> _What you should do_:
Every record that follows should be output exactly as it is given.

> _Provided data_:
/-! ### Temporal noise reduction and emission (R197) -/

/-- Add a contribution to its row index: at most `depth` of them, none for rows already passed. DEDUCED (log 83). -/
def tnrAdd (depth : Nat) (last : Option Int) (e : TnrRow) (l : List TnrRow) : List TnrRow :=
  if (match last with | some k => decide (e.j ≤ k) | none => false) then l
  else match l.find? fun x => x.j == e.j with
    | some x => if depth ≤ x.n then l else l.map fun y => if y.j == e.j then
        { x with n := x.n + 1, sums := List.zipWith (· + ·) x.sums e.sums, r := e.r, pos := e.pos } else y
    | none => insBy (fun a b => decide (a.j ≤ b.j)) e l

/-- TNR_DEPTH in frames. -/
def tnrDepth (s : State) (h : Nat) : Nat := s.fget h 0 ISP_CTRL_TNR_DEPTH + 1

/-- Rows ready at the head: enough contributions, or a frame has started above them. -/
def tnrReady (depth : Nat) (above : Option Int) (e : TnrRow) : Bool :=
  decide (depth ≤ e.n) || (match above with | some j => decide (e.j < j) | none => false)

/-- One row passes the demosaic and goes to the four outputs. -/
def emitRow (h c : Nat) (rows : List (Int × List Nat)) (e : TnrRow) (m : List Nat) (s : State) : State :=
  let pxs := demosaicRow (mosaicOf s h) (irsubOf s h) s.freeCtr (rowFn rows) e.j e.r m
  let s := { s with freeCtr := s.freeCtr + 4 * m.length }
  let k0 := webLine s h e.pos
  let s := thumbRow h c 3 e.j k0 pxs (thumbRow h c 2 e.j k0 pxs (cropRow h c e.j k0 pxs s))
  let s := if s.fon h 0 ISP_CTRL_CMP_EN && outTakes s h 0 c && s.fget h 0 DRT_CTRL_MODE == 0 && decide (0 ≤ e.pos)
    then geoRow h c k0 (outSpan s h 0 pxs) (compareRow h c k0 e.passNs pxs s) else s
  let s := sendWatermark h c e.j k0 s
  let x := s.cam h c
  s.setCam h c { x with prev := ((e.j, m) :: x.prev).take 2 }

/-- Rows that a row of the demosaic needs below it. -/
def dmReach (s : State) (h : Nat) : Int := if (mosaicOf s h).kind = 2 then 2 else 1

/-- A row of the demosaic has every row below it that will come: one as far below has come, or a frame has started above them. -/
def dmReady (reach : Int) (last : Int) (above : Option Int) (j : Int) : Bool :=
  decide (j + reach ≤ last) || above.any fun a => decide (j + reach < a)

/-- Rows leave the demosaic in ascending index; with `fin` all of them (R198). DESIGN CHOICE (log 84). -/
def dmEmit (h c : Nat) (fin : Bool) (above : Option Int) (s : State) : State :=
  let x := s.cam h c
  let last := x.dmq.foldl (fun a e => max a e.1.j) ((x.dmq.headD (⟨0, 0, [], 0, 0, 0⟩, [])).1.j)
  let go := x.dmq.takeWhile fun e => fin || dmReady (dmReach s h) last above e.1.j
  let ctx := x.prev ++ x.dmq.map fun o => (o.1.j, o.2)
  forEach go (fun o s => emitRow h c ctx o.1 o.2 s) (s.setCam h c { x with dmq := x.dmq.drop go.length })

/-- Rows leave temporal noise reduction where they are ready, in ascending index; with `fin` all of them (R197). -/
def tnrEmit (h c : Nat) (fin : Bool) (above : Option Int) (s : State) : State :=
  let x := s.cam h c
  let go := x.tnr.takeWhile fun e => fin || tnrReady (tnrDepth s h) above e
  let outs := go.map fun e => (e, e.sums.map fun v => divRound v e.n)
  dmEmit h c fin above (s.setCam h c { x with
    tnr := x.tnr.drop go.length, dmq := x.dmq ++ outs, lastJ := ((go.getLast?).map TnrRow.j).or x.lastJ })

/-- Row index of a row; a PITCH of 0 leaves it open. -/
def indexOf (h c : Nat) (pos : Int) (s : State) : Int × State :=
  let p := s.fget h c CAM_PITCH_V
  if p = 0 then
    let (j, s) := s.free 32
    (toS 32 j, s)
  else (rowIndex pos p, s)

/-- A frame starts in the pipeline: rows below its first index are emitted. -/
def frameIn (h c : Nat) (w : Int) (sec ns pass : Nat) (s : State) : State :=
  let x := { (s.cam h c) with pw := w, psec := sec, pns := ns, ppass := pass, rows := [], cut := false }
  let (j, s) := indexOf h c (rowPos s h c w 0) (s.setCam h c x)
  tnrEmit h c false (some j) s

/-- The rows of a frame after spatial noise reduction. -/
def snrRows (s : State) (h c : Nat) : List (Nat × List Nat) :=
  let m := mosaicOf s h
  let rows := (s.cam h c).rows
  let f := rowFn (rows.map fun e => ((e.1 : Int), e.2))
  rows.map fun e => (e.1, snrRow m (min 2 (s.fget h 0 ISP_CTRL_SNR)) (s.fget h 0 ISP_SNR_THR) f e.1 e.1 e.2)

> _Exercise result_:
/-! ### Temporal noise reduction and emission (R197) -/

/-- Add a contribution to its row index: at most `depth` of them, none for rows already passed. DEDUCED (log 83). -/
def tnrAdd (depth : Nat) (last : Option Int) (e : TnrRow) (l : List TnrRow) : List TnrRow :=
  if (match last with | some k => decide (e.j ≤ k) | none => false) then l
  else match l.find? fun x => x.j == e.j with
    | some x => if depth ≤ x.n then l else l.map fun y => if y.j == e.j then
        { x with n := x.n + 1, sums := List.zipWith (· + ·) x.sums e.sums, r := e.r, pos := e.pos } else y
    | none => insBy (fun a b => decide (a.j ≤ b.j)) e l

/-- TNR_DEPTH in frames. -/
def tnrDepth (s : State) (h : Nat) : Nat := s.fget h 0 ISP_CTRL_TNR_DEPTH + 1

/-- Rows ready at the head: enough contributions, or a frame has started above them. -/
def tnrReady (depth : Nat) (above : Option Int) (e : TnrRow) : Bool :=
  decide (depth ≤ e.n) || (match above with | some j => decide (e.j < j) | none => false)

/-- One row passes the demosaic and goes to the four outputs. -/
def emitRow (h c : Nat) (rows : List (Int × List Nat)) (e : TnrRow) (m : List Nat) (s : State) : State :=
  let pxs := demosaicRow (mosaicOf s h) (irsubOf s h) s.freeCtr (rowFn rows) e.j e.r m
  let s := { s with freeCtr := s.freeCtr + 4 * m.length }
  let k0 := webLine s h e.pos
  let s := thumbRow h c 3 e.j k0 pxs (thumbRow h c 2 e.j k0 pxs (cropRow h c e.j k0 pxs s))
  let s := if s.fon h 0 ISP_CTRL_CMP_EN && outTakes s h 0 c && s.fget h 0 DRT_CTRL_MODE == 0 && decide (0 ≤ e.pos)
    then geoRow h c k0 (outSpan s h 0 pxs) (compareRow h c k0 e.passNs pxs s) else s
  let s := sendWatermark h c e.j k0 s
  let x := s.cam h c
  s.setCam h c { x with prev := ((e.j, m) :: x.prev).take 2 }

/-- Rows that a row of the demosaic needs below it. -/
def dmReach (s : State) (h : Nat) : Int := if (mosaicOf s h).kind = 2 then 2 else 1

/-- A row of the demosaic has every row below it that will come: one as far below has come, or a frame has started above them. -/
def dmReady (reach : Int) (last : Int) (above : Option Int) (j : Int) : Bool :=
  decide (j + reach ≤ last) || above.any fun a => decide (j + reach < a)

/-- Rows leave the demosaic in ascending index; with `fin` all of them (R198). DESIGN CHOICE (log 84). -/
def dmEmit (h c : Nat) (fin : Bool) (above : Option Int) (s : State) : State :=
  let x := s.cam h c
  let last := x.dmq.foldl (fun a e => max a e.1.j) ((x.dmq.headD (⟨0, 0, [], 0, 0, 0⟩, [])).1.j)
  let go := x.dmq.takeWhile fun e => fin || dmReady (dmReach s h) last above e.1.j
  let ctx := x.prev ++ x.dmq.map fun o => (o.1.j, o.2)
  forEach go (fun o s => emitRow h c ctx o.1 o.2 s) (s.setCam h c { x with dmq := x.dmq.drop go.length })

/-- Rows leave temporal noise reduction where they are ready, in ascending index; with `fin` all of them (R197). -/
def tnrEmit (h c : Nat) (fin : Bool) (above : Option Int) (s : State) : State :=
  let x := s.cam h c
  let go := x.tnr.takeWhile fun e => fin || tnrReady (tnrDepth s h) above e
  let outs := go.map fun e => (e, e.sums.map fun v => divRound v e.n)
  dmEmit h c fin above (s.setCam h c { x with
    tnr := x.tnr.drop go.length, dmq := x.dmq ++ outs, lastJ := ((go.getLast?).map TnrRow.j).or x.lastJ })

/-- Row index of a row; a PITCH of 0 leaves it open. -/
def indexOf (h c : Nat) (pos : Int) (s : State) : Int × State :=
  let p := s.fget h c CAM_PITCH_V
  if p = 0 then
    let (j, s) := s.free 32
    (toS 32 j, s)
  else (rowIndex pos p, s)

/-- A frame starts in the pipeline: rows below its first index are emitted. -/
def frameIn (h c : Nat) (w : Int) (sec ns pass : Nat) (s : State) : State :=
  let x := { (s.cam h c) with pw := w, psec := sec, pns := ns, ppass := pass, rows := [], cut := false }
  let (j, s) := indexOf h c (rowPos s h c w 0) (s.setCam h c x)
  tnrEmit h c false (some j) s

/-- The rows of a frame after spatial noise reduction. -/
def snrRows (s : State) (h c : Nat) : List (Nat × List Nat) :=
  let m := mosaicOf s h
  let rows := (s.cam h c).rows
  let f := rowFn (rows.map fun e => ((e.1 : Int), e.2))
  rows.map fun e => (e.1, snrRow m (min 2 (s.fget h 0 ISP_CTRL_SNR)) (s.fget h 0 ISP_SNR_THR) f e.1 e.1 e.2)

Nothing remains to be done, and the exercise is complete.